I'll admit to being sceptical when I first heard this announced. There are enough small indie horror games out there to drown out the Pacific Ocean but... upon review, I realised that in itself- indie horror is a gateway into the industry for a lot of creators. Sure a lot of it is going to be shovel ware, but some of it is going to be really clever and ingenious little takes on relatively small scale games that deserve the platform to elevate what could be a budding career. Having a studio dedicated to highlighting some of the best of these indies and getting them on a platform is like watering the grass-routes knowing the backbone it will go on to support. I don't know if that is what Blumhouse was considering with this venture, but I respect it under that light.

Now will I actually play their games? It depends. I don't mind a small indie game here and there, depending on if it fits my sensibilities, but at the very least I'll have a catalogue of some of the best to shift through- similar with Devolver Digital.
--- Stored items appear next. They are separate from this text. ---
@[simp] theorem pwrEnd_kept (code : Nat) (s : State) : kept (pwrEnd code s) = kept s := by
  unfold pwrEnd; repeat' split
  all_goals simp

@[simp] theorem pwrCmd_kept (v : Word32) (s : State) : kept (pwrCmd v s) = kept s := by
  unfold pwrCmd; (try dsimp only); repeat' split
  all_goals simp

@[simp] theorem pwrCntClr_kept (s : State) : kept (pwrCntClr s) = kept s := by
  unfold pwrCntClr
  all_goals simp

@[simp] theorem setRail_kept (r : Nat) (mv : Nat) (s : State) : kept (setRail r mv s) = kept s := by
  unfold setRail; (try dsimp only); repeat' split
  all_goals simp

@[simp] theorem updDhd_kept (f : Dhd → Dhd) (s : State) : kept (updDhd f s) = kept s := by
  unfold updDhd
  all_goals simp

@[simp] theorem updTab_kept (f : Tab → Tab) (s : State) : kept (updTab f s) = kept s := by
  unfold updTab
  all_goals simp

@[simp] theorem wdogRefresh_kept (s : State) : kept (wdogRefresh s) = kept s := by
  unfold wdogRefresh; repeat' split
  all_goals simp

@[simp] theorem releaseOut_kept (s : State) (o : PairOut) : kept (releaseOut s o) = kept s := by
  unfold releaseOut; repeat' split
  all_goals simp

@[simp] theorem rendezvousRead_kept (r : PairRead) (s : State) : kept (rendezvousRead r s) = kept s := by
  unfold rendezvousRead; repeat' split
  all_goals simp

@[simp] theorem pairMismatch_kept (g : Nat) (a : BitVec 16) (b : BitVec 16) (pinj : Bool) (s : State) : kept (pairMismatch g a b pinj s) = kept s := by
  unfold pairMismatch
  all_goals simp

@[simp] theorem superviseReads_kept (s : State) : kept (superviseReads s) = kept s := by
  unfold superviseReads
  all_goals simp

@[simp] theorem pinjNext_kept (s : State) : kept (pinjNext s) = kept s := by
  unfold pinjNext; repeat' split
  all_goals simp

@[simp] theorem mismClr_kept (s : State) : kept (mismClr s) = kept s := by
  unfold mismClr; repeat' split
  all_goals simp

@[simp] theorem tickClr_kept (s : State) : kept (tickClr s) = kept s := by
  unfold tickClr
  all_goals simp

@[simp] theorem tabCntClr_kept (s : State) : kept (tabCntClr s) = kept s := by
  unfold tabCntClr
  all_goals simp

@[simp] theorem tickTrip_kept (s : State) : kept (tickTrip s) = kept s := by
  unfold tickTrip
  all_goals simp

@[simp] theorem tickPulse_kept (i : Nat) (s : State) : kept (tickPulse i s) = kept s := by
  unfold tickPulse; (try dsimp only); repeat' split
  all_goals simp

@[simp] theorem exchangeTrip_kept (src : Chan) (reason : Nat) (word : Nat) (chans : Nat) (p : Nat) (same : Bool) (s : State) : kept (exchangeTrip src reason word chans p same s) = kept s := by
  unfold exchangeTrip; (try dsimp only)
  all_goals simp

@[simp] theorem stopChans_kept (chans : Nat) (s : State) : kept (stopChans chans s) = kept s := by
  unfold stopChans
  all_goals simp

@[simp] theorem dirFail_kept (src : Chan) (reason : Nat) (word : Nat) (same : Bool) (s : State) : kept (dirFail src reason word same s) = kept s := by
  unfold dirFail; repeat' split
  all_goals simp

@[simp] theorem memCorr_kept (c : Chan) (w : Nat) (r : ReadOut) (s : State) : kept (memCorr c w r s) = kept s := by
  unfold memCorr
  all_goals simp

@[simp] theorem inboundReads_kept (c : Chan) (l : List (Nat × WordCheck)) (s : State) : kept (inboundReads c l s) = kept s := by
  unfold inboundReads; refine kept_foldl _ (fun t e => ?_) _ _
  dsimp only; split <;> simp

@[simp] theorem frameTaken_kept (src : Chan) (s : State) : kept (frameTaken src s) = kept s := by
  unfold frameTaken; repeat' split
  all_goals simp

@[simp] theorem mailboxHolds_kept (src : Chan) (f : TabFrame) (s : State) : kept (mailboxHolds src f s) = kept s := by
  unfold mailboxHolds
  all_goals simp

@[simp] theorem mailboxReads_kept (src : Chan) (l : List (Nat × WordCheck)) (n w : Nat) (s : State) : kept (mailboxReads src l n w s).2 = kept s := by
  induction n generalizing w s with
  | zero => rfl
  | succ n ih => unfold mailboxReads; dsimp only; split <;> simp [ih]

@[simp] theorem arrives_kept (src : Chan) (f : TabFrame) (s : State) : kept (arrives src f s) = kept s := by
  unfold arrives
  all_goals simp

@[simp] theorem deliver_kept (src : Chan) (f : TabFrame) (s : State) : kept (deliver src f s) = kept s := by
  unfold deliver; repeat' split
  all_goals simp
And who knows, maybe we'll end up getting a new wave of ingenuity pulsing through the horror industry that will finally move us on from everyone trying to copy PT. It was years ago and I personally think that formula officially died when Ubisoft stole it for the dream sequence of Watch_Dogs Legion's Bloodlines- I'm serious by the way, they literally took that entire hallway and replicated it for no reason and thought we wouldn't notice. Most didn't. I did. We need new inspirations.